Kader mi Rastlantı mı?
“KADER çok can aldı ama bazılarını da esirgedi.” Bu sözler International Herald Tribune’da yer aldı. Geçtiğimiz yıl Kenya ve Tanzanya’daki Amerikan elçiliklerine düzenlenen terör eylemleri sonucu neredeyse 200 kişi öldü ve yüzlerce kişi yaralandı. Bununla birlikte, gazetenin bildirdiğine göre, “zamanlama elçiliğin en kıdemli diplomatlarının hayatını kurtardı.”

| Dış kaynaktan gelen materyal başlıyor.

/-- MESSAGE_WRITE: a granted message is written into its slot, unless the destination has frozen; a reply is
written into its entry; a controller's report reaches the core of the red that failed (10 R264). -/
def execMessageWrite (id : Nat) (s : State) : Host.Outcome State Fault Refusal :=
  match nget s.net.msgs id with
  | some (.send who dest words credit true _ d) =>
      let s := modQ s dest fun q => { q with inResv := q.inResv - 1 }
      if (getCore s dest).frozen.isSome then .next (grantNext (refuseSend s id who credit d) dest)
      else
        let m : InMsg :=
          { words := words, sender := fidWord who.core who.slot, credit := credit, engine := none,
            cycle := (getCore s dest).seq.cycle + 1 }
        let s := modQ (takeMsg s id) dest fun q => { q with inbox := q.inbox ++ [m] }
        .next (codeTo (dropSendSlot s who.core) who d 0)
  | some (.redFail who a) =>
      .next (if inOrder s id (.redFail who a) then redArrives (takeMsg s id) who a else s)
  | some (.reply src c e v) =>
      .next (if inOrder s id (.reply src c e v) && (forwardTo s c e).isNone then replyTo (takeMsg s id) c e v else s)
  | _ => .next s

/-! ## Handlers (02 R31) -/

/-- The context of a handler. -/
def handlerFibre (w : Crew) (m : InMsg) : Fibre :=
  let g (j : Nat) : W64 := m.words.getD j 0
  { Fibre.blank with
    pc := g 0,
    g := (((Fibre.blank.g.set 0 (BitVec.ofNat 64 (m.sender % 2 ^ 20))).set 1 (g 1)).set 2 (g 2)).set 3 (g 3),
    ctl := { Ctl.blank with priv := w.priv, rm := w.rm, fz := w.fz, seed := w.seed0 },
    sch := { Sched.blank with run := .running 15 } }

/-- HANDLER_START: the oldest message of the inbox, which has come in an earlier cycle (11 R284), starts its handler on
strand 15, and its slot frees. -/
def execHandlerStart (core : Nat) (s : State) : Host.Outcome State Fault Refusal :=
  let k := getCore s core
  match k.q.inbox, k.crew with
  | m :: rest, some w =>
      if kindOf core != .lookup || k.frozen.isSome || k.stopped || k.handler.isSome || k.seq.cycle < m.cycle then
        .next s
      else
        let s := modQ (putFib s core handlerSlot (handlerFibre w m)) core fun q => { q with inbox := rest }
        let s := modCore s core fun k =>
          { modStrand k 15 (fun t => { t with occ := some handlerSlot, h0 := 0, h1 := 0 }) with
            handler := some ⟨m.sender, m.credit, false, 0⟩ }
        .next (if m.engine.isNone then grantNext s core else s)
  | _, _ => .next s

/-! ## Migration (11 R282, R283) -/

/-- Moving the entries of a data queue to the pool of another core, in queue order: the new numbers. Entries
whose reply is to come stay behind as forwarders. -/
def moveEntries (s : State) (c dest : Nat) : List Nat → State × List Nat
  | [] => (s, [])
  | e :: es =>
      match nget (getCore s c).q.pool e with
      | none => moveEntries s c dest es
      | some x =>
          let i := (lowestFree (getCore s dest).q.pool (nPool (kindOf dest))).getD 0
          let s := modQ s dest fun q => { q with pool := nput q.pool i x }
          let stay (p : NMap PoolEntry) : NMap PoolEntry :=
            if isWaiting x.st then nput p e { x with st := .forwarded dest i } else ndel p e
          let s := modQ s c fun q => { q with pool := stay q.pool }
          let (s, js) := moveEntries s c dest es
          (s, i :: js)

/-- Reads of a migrating fibre's queue that are in flight are its own still: they keep their order among its
accesses from its new place (09 R238), and among those of the core that sent them at a tile port (11 R278). -/
def moveReads (s : State) (c slot dest slot' : Nat) : State :=
  { s with net := { s.net with reqs := s.net.reqs.map fun x =>
    match x.2.origin with
    | .pool a e =>
        let owned := match nget (getCore s a).q.pool e with
          | some y => y.owned
          | none => false
        if x.2.who.core == c && x.2.who.slot == slot && owned then
          (x.1, { x.2 with who := { x.2.who with core := dest, slot := slot' } })
        else x
    | _ => x } }
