-- ==== Sys2Proof/Machine/Governor.lean ====
section
/-! DEFINITION. The time base, the governor of the energy allowance, the voltage-frequency loops, the
temperature rules and lane equalisation (14 R358-R363; 08 R192; 16 R394, R411). The measured energies and
temperatures come with the step. -/

namespace Sys2Proof.Machine

/-- Whether a combining-buffer entry has to drain before time goes on (09 R231, 10 R260). -/
def overdue (s : State) : Bool :=
  s.geckos.any fun g => g.2.cb.any fun e =>
    match e.2.oldest with
    | some t => decide (t + staleNs (max e.2.cls 1) ≤ s.time.toNat)
    | none => false

/-- A cell of DRAM is disturbed: the outside world may leave an atom correctable or uncorrectable (01 R12;
08 R189, R190). -/
def upset (s : State) : State :=
  let t := { s with fresh := s.fresh + 1 }
  match Config.upset s.fresh with
  | some (atom, true) => { t with mem := { t.mem with bad := addTo t.mem.bad (atom % 2 ^ 34) } }
  | some (atom, false) => { t with mem := { t.mem with weak := addTo t.mem.weak (atom % 2 ^ 34) } }
  | none => t

/-- Whether a request to another device has to end before time goes on (16 R397). -/
def fabricDue (s : State) : Bool := s.net.reqs.any fun x => fabricLate s x.2

/-- The COLL commands that have no outcome after the fabric timeout stop with it (12 R297, 16 R397); that of a task
that is being ended is discarded (16 R412). -/
def lateColls (s : State) : State :=
  let late := s.fab.colls.filter fun x => decide (x.2.2 + fabricLimit ≤ s.time.toNat)
  late.foldl (fun s x => match nget (getCore s x.1).fifo x.2.1 with
      | some y => if endedCore s x.1 then s
          else elemFault s x.1 x.2.1 0 (.fabricTimeout, .none, 0) y.w[2].toNat
      | none => s)
    { s with fab := { s.fab with colls := s.fab.colls.filter fun x => !decide (x.2.2 + fabricLimit ≤ s.time.toNat) } }

/-- The reference of the domain sends a time beacon every 10 µs (16 R406). -/
def sendBeacon (s : State) : State :=
  if s.regs.timeRef = s.regs.domid.toNat && s.time.toNat % 10000 = 0 then
    { s with fab := { s.fab with beacons := s.time :: s.fab.beacons } }
  else s

/-! ## Domains (14 R361): valleys 0-15, clusters 16 and 17 -/

/-- A domain. -/
def getDom (s : State) (d : Nat) : Domain := ngetD s.doms d Domain.blank

/-- Changing a domain. -/
def modDom (s : State) (d : Nat) (f : Domain → Domain) : State :=
  { s with doms := nput s.doms d (f (getDom s d)) }

/-- PK and F of a domain, in µJ. -/
def peakOf (d : Nat) : Nat := if d < 16 then 1281 else 8750
def floorOf (d : Nat) : Nat := if d < 16 then 160 else 1094

/-- The length of a window, in ns (14 R360). -/
def windowNs : Nat := 50000

/-- The whole µs since the window began. -/
def windowAge (s : State) : Nat := (s.time.toNat - s.gov.start) / 1000

/-- Whether the window has lasted its 50 µs (14 R360). -/
def windowDue (s : State) : Bool := s.gov.win != 0 && decide (s.gov.start + windowNs ≤ s.time.toNat)

/-- Whether the loop of a domain has not evaluated in this µs of the window (14 R362). -/
def evalDue (s : State) (dom : Nat) : Bool := s.gov.win != 0 && decide ((getDom s dom).evalAt < windowAge s)

/-- What has to happen before TIME goes on: a drain that is due (09 R231), the end of a wait whose limit has passed
(07 R160), that of a request to another device (16 R397), the next window (14 R360), the evaluation of a domain's loop
(14 R362). -/
def tickWaits (s : State) : Bool :=
  overdue s || limitsDue s || fabricDue s || windowDue s || (upto 18).any (evalDue s)

/-- TIME_TICK: TIME counts nanoseconds (14 R358), once all that is due at this TIME has happened. One notice goes out
(16 R394). -/
def execTimeTick (s : State) : Host.Outcome State Fault Refusal :=
  if tickWaits s then .next s
  else
    let t := sendBeacon <| sendNotice (upset (lateColls (lateWaits s)))
    .next { t with time := t.time + 1 }

/-- The sums of PK and F over all domains. -/
def peakSum : Nat := 37996
def floorSum : Nat := 4748

/-- The demand of a domain from its spend in the window that ends; PK / 8 is F. -/
def demandOf (d : Nat) (x : Domain) : Nat :=
  if x.stepped then max (floorOf d) (min (peakOf d) (x.spend + floorOf d)) else max (floorOf d) x.spend

/-- The allowance of a domain with demand r, out of a pool p, when the demands add up to sum. -/
def allowance (p sum d r : Nat) : Nat :=
  if sum ≤ p then min (peakOf d) (r + (p - sum) * peakOf d / peakSum)
  else floorOf d + (r - floorOf d) * (p - floorSum) / (sum - floorSum)

/-- The governor state of the next window (14 R360); demand is the total demand plus U, n the windows
spent in this state. -/
def govNext (st demand n : Nat) : Nat :=
  if st = 0 then (if 100000 < demand then 1 else 0)
  else if st = 1 then (if 200 ≤ n || demand ≤ 100000 then 2 else 1)
  else if 800 ≤ n then 0 else 2

/-- The limit of a window in a governor state. -/
def govLimit (st : Nat) : Nat := if st = 1 then 120000 else 100000

/-- What the domains of a list have spent in the window. -/
def spentBy (s : State) (ds : List Nat) : Nat := ds.foldl (fun n d => n + (getDom s d).spend) 0

/-- The energy that the parts outside the domains never exceed in a window (14 R360). -/
def measuredMax : Nat := 70000

/-- The energy measured outside the domains, within what a window of the governor's state may draw (01 R18). -/
def measured (s : State) (u : Nat) : Nat := min (min u measuredMax) (govLimit s.gov.st - spentBy s (upto 18))

/-- GOVERNOR_WINDOW: 50 µs after the last window began, and once every domain has evaluated for the last time in it,
the next begins, with the energy u measured outside the domains in the one that ends (14 R360, R361). -/
def execGovernorWindow (u : Nat) (s : State) : Host.Outcome State Fault Refusal :=
  if s.gov.win != 0 && (!windowDue s || (upto 18).any (evalDue s)) then .next s
  else
  let ds := upto 18
  let u' := measured s u + ds.foldl (fun n d => n + (getDom s d).floorUse) 0 + s.gov.extra
  let sum := ds.foldl (fun n d => n + demandOf d (getDom s d)) 0
  let st := govNext s.gov.st (sum + u') s.gov.inState
  let p := max (govLimit st - u') floorSum
  let gov : Gov :=
    { st := st, win := s.gov.win + 1, inState := if st = s.gov.st then s.gov.inState + 1 else 1,
      mdraw := measured s u + spentBy s ds, start := s.time.toNat, extra := p + u' - govLimit st }
  let next (s : State) (d : Nat) : State := modDom s d fun x =>
    let b := allowance p sum d (demandOf d x)
    { x with gated := false, bud := b, res := b, prev := x.spend, spend := 0, floorUse := 0, stepped := false,
             evalAt := 0 }
  .next (ds.foldl next { s with gov := gov })

/-- The cap of a domain's voltage-frequency point. -/
def capOf (x : Domain) : Nat := min x.capStack x.capDie

/-- What a domain may have spent at most: its allowance and its floor (14 R361), within what the device may draw in
the window (01 R18). -/
def spendMax (s : State) (dom : Nat) : Nat :=
  min ((getDom s dom).bud + floorOf dom) (govLimit s.gov.st - spentBy s ((upto 18).filter (· != dom)))

/-- A domain whose RES has reached 0 is gated for the rest of the window (14 R362). -/
def gateDom (s : State) (dom : Nat) : State :=
  bumpDev (modDom s dom fun x => { x with vfp := 0, gated := true, stepped := true }) 0x305

/-- VF_EVALUATE: once in a µs of the window, the loop of a domain looks at what it has spent so far, e µs after the
window's start (14 R361, R362). -/
def execVfEvaluate (dom spend : Nat) (s : State) : Host.Outcome State Fault Refusal :=
  if 18 ≤ dom || !evalDue s dom then .next s
  else
    let e := windowAge s
    let spend := max (getDom s dom).spend (min spend (spendMax s dom))
    let s := modDom s dom fun x =>
      { x with spend := spend, res := x.bud - spend, floorUse := spend - x.bud, evalAt := e }
    if (getDom s dom).res = 0 then .next (if (getDom s dom).gated then s else gateDom s dom)
    else .next (modDom s dom fun x =>
      if x.bud * e < spend * 50 then
        (if 0 < x.vfp then { x with vfp := x.vfp - 1, stepped := true } else x)
      else if 5 * (spend * 50) < 4 * (x.bud * e) && x.vfp < capOf x && !x.gated then { x with vfp := x.vfp + 1 }
      else x)

/-- ENERGY_EXHAUSTED: RES of a domain has reached 0 (14 R362). -/
def execEnergyExhausted (dom : Nat) (s : State) : Host.Outcome State Fault Refusal :=
  let x := getDom s dom
  if 18 ≤ dom || x.res != 0 || x.gated || s.gov.win = 0 then .next s
  else .next (gateDom s dom)

/-- EQUALISATION: each lane that is retrained counts; nothing else changes (14 R363). -/
def execEqualisation (lanes : List Nat) (s : State) : Host.Outcome State Fault Refusal :=
  .next (lanes.foldl (fun s _ => bumpDev s 0x304) s)

/-! ## Temperatures, in 1/16 °C (14 R362, 16 R391) -/

/-- What a report of a temperature does to a cap: it falls at the threshold and lifts 5 °C below it. -/
def capAfter (temp limit : Int) (low old : Nat) : Nat :=
  if limit * 16 ≤ temp then low else if temp ≤ (limit - 5) * 16 then 12 else old

/-- A sensor's value; a sensor that reads 0 is not listed. -/
def setTemp (s : State) (sensor : Nat) (t : Int) : State :=
  let temps := if t = 0 then ndel s.regs.temps sensor else nput s.regs.temps sensor t
  { s with regs := { s.regs with temps := temps } }

/-- A domain that stands above its cap is stepped down to it. -/
def underCap (x : Domain) : Domain :=
  if capOf x < x.vfp then { x with vfp := capOf x, stepped := true } else x

/-- STACK_TEMPERATURE_REPORT: the two valleys of the stack are capped at point 8 from 95 °C (08 R192). -/
def execStackTemperatureReport (stack : Nat) (temp : Int) (s : State) : Host.Outcome State Fault Refusal :=
  if 8 ≤ stack then .next s
  else
    let one (s : State) (d : Nat) : State :=
      modDom s d fun x => underCap { x with capStack := capAfter temp 95 8 x.capStack }
    .next ([2 * stack, 2 * stack + 1].foldl one (setTemp s stack temp))

/-- The domains of a die: its eight valleys and its cluster. -/
def domsOf (die : Nat) : List Nat := (upto 8).map (8 * die + ·) ++ [16 + die]

/-- COMPUTE_DIE_TEMPERATURE: every domain of the die is capped at point 0 from 105 °C. -/
def execComputeDieTemperature (die : Nat) (temp : Int) (s : State) : Host.Outcome State Fault Refusal :=
  if 2 ≤ die then .next s
  else
    let one (s : State) (d : Nat) : State :=
      modDom s d fun x => underCap { x with capDie := capAfter temp 105 0 x.capDie }
    .next ((domsOf die).foldl one (setTemp s (8 + die) temp))

/-- The STATUS frame (16 R394). -/
def sendStatus (s : State) : State :=
  sendFrame s (.status ((upto 12).map fun j => ngetD s.regs.temps j 0) s.gov.mdraw s.gov.st)

/-- The clocks stop until a RESET (16 R411); a checkpoint in progress ends (16 R412). -/
def tripDevice (s : State) : State :=
  { s with boot := { s.boot with stage := .tripped },
           chaez := { s.chaez with held := [], acts := [], stream := none }, agenda := [] }

/-- The module's temperature is measured: the device trips from 115 °C (14 R362, 16 R411). -/
def moduleTemp (s : State) (temp : Int) : State :=
  let s := setTemp s 11 temp
  if temp < 115 * 16 then s else tripDevice s

/-- STATUS_REPORT, with the temperatures of the I/O die and of the module. -/
def execStatusReport (io modl : Int) (s : State) : Host.Outcome State Fault Refusal :=
  .next (sendStatus (moduleTemp (setTemp s 10 io) modl))

/-- THERMAL_TRIP: from a module temperature of 115 °C the clocks stop until a RESET (16 R411). -/
def execThermalTrip (temp : Int) (s : State) : Host.Outcome State Fault Refusal :=
  .next (if temp < 115 * 16 then s else sendStatus (moduleTemp s temp))

end Sys2Proof.Machine
end

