/-- 14 R351-R353, R356; 07 R160: a wait on a counter that has reached its threshold sets p7, else the fibre parks with
reason 3 and its PC at the word; under a limit of 0, or when its limit has passed, it clears p7 at once; dset and dadd write a done counter, acbind binds and clears an arrival counter; bar
counts its fibre's arrival and parks it with reason 4. That a limit which passes while the fibre is on its way back to
the word counts there (expired) is the model's reading (logs 32, 46); what bar returns at once under a limit of 0 is the model's choice
(log 31). -/
def Obligations.CounterWords : Prop :=
  ∀ (s : State) (k : Fin 8) (imm : BitVec 20) (a d : Reg) (kind : BarKind) (pd : PReg), let c := s.issue.core
    let x := (myCore s).ctr
    let t := threshold s imm
    (reached x.d[k] t = true → expired s = false → Passes (.dwait k imm) s →
      exec (.dwait k imm) s = .next (goesOn (.dwait k imm) (wrP s 7 true))) ∧
    (reached x.d[k] t = false → noLimit s = false → inHandler s = false → Passes (.dwait k imm) s →
      exec (.dwait k imm) s = .next (stops (parkFib (startTimer s) c s.issue.slot .counter (.done k.val t)))) ∧
    ((reached x.d[k] t = false ∨ expired s = true) → noLimit s = true → Passes (.dwait k imm) s →
      exec (.dwait k imm) s = .next (goesOn (.dwait k imm) (wrP s 7 false))) ∧
    (reached x.ac[k] t = true → expired s = false → Passes (.await k imm) s →
      exec (.await k imm) s = .next (goesOn (.await k imm) (wrP s 7 true))) ∧
    (reached x.ac[k] t = false → noLimit s = false → inHandler s = false → Passes (.await k imm) s →
      exec (.await k imm) s = .next (stops (parkFib (startTimer s) c s.issue.slot .counter (.arrival k.val t)))) ∧
    ((reached x.ac[k] t = false ∨ expired s = true) → noLimit s = true → Passes (.await k imm) s →
      exec (.await k imm) s = .next (goesOn (.await k imm) (wrP s 7 false))) ∧
    (Passes (.dset k a) s → exec (.dset k a) s = .next (goesOn (.dset k a)
      (setCore s c { myCore s with ctr := { x with d := x.d.set k ((rd s a).setWidth 32) } }))) ∧
    (Passes (.dadd k a) s → exec (.dadd k a) s = .next (goesOn (.dadd k a)
      (setCore s c { myCore s with ctr := { x with d := x.d.set k (x.d[k] + (rd s a).setWidth 32) } }))) ∧
    (Passes (.acbind k a) s → exec (.acbind k a) s = .next (goesOn (.acbind k a)
      (setCore s c { myCore s with ctr := { x with
        bind := x.bind.set k (if (rd s a).getLsbD 63 = true then none else some ((rd s a).toNat % 2 ^ 12))
        ac := x.ac.set k 0 } }))) ∧
    (failureNow s (barScope kind) = none → drained s c s.issue.slot (barScope kind) = true → inHandler s = false →
      (noLimit s = false ∨ barDone (barArrive s c kind) c kind = true) → Passes (.bar kind d pd) s →
      exec (.bar kind d pd) s = .next (goesOn (.bar kind d pd)
        (parkFib (startTimer (barArrive s c kind)) c s.issue.slot .sync
          (.bar kind d pd (issuer s (.bar kind d pd)))))) ∧
    (failureNow s (barScope kind) = none → drained s c s.issue.slot (barScope kind) = true → inHandler s = false →
      noLimit s = true → barDone (barArrive s c kind) c kind = false → Passes (.bar kind d pd) s →
      let u := modBar (barArrive s c kind) c kind (· - 1)
      exec (.bar kind d pd) s = .next (goesOn (.bar kind d pd)
        (wrP (wr u d (missingWord u c s.issue.slot kind)) pd false)))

Onlar patlamanın olduğu yerden uzakta bir toplantıya katıldıkları için kurtulmuşlardı. Fakat, normal olarak toplantıda olması gereken üst düzey bir elçilik görevlisi orada değildi. O sırada patlamanın olduğu bölgenin yakınındaydı ve öldü.
Gazete, “kader, Arlene Kirk’e de acımasızca davrandı” diyor. Arlene tatilden Kenya’ya dönerken, bineceği uçakta koltuk sayısından fazla bilet satıldığını öğrenince hakkından vazgeçmek istedi. Ancak diğer yolcular ondan önce vazgeçtiğinden uçağa bindi. Sonuç olarak, patlamanın olduğu gün elçilikteki işine döndü ve öldü.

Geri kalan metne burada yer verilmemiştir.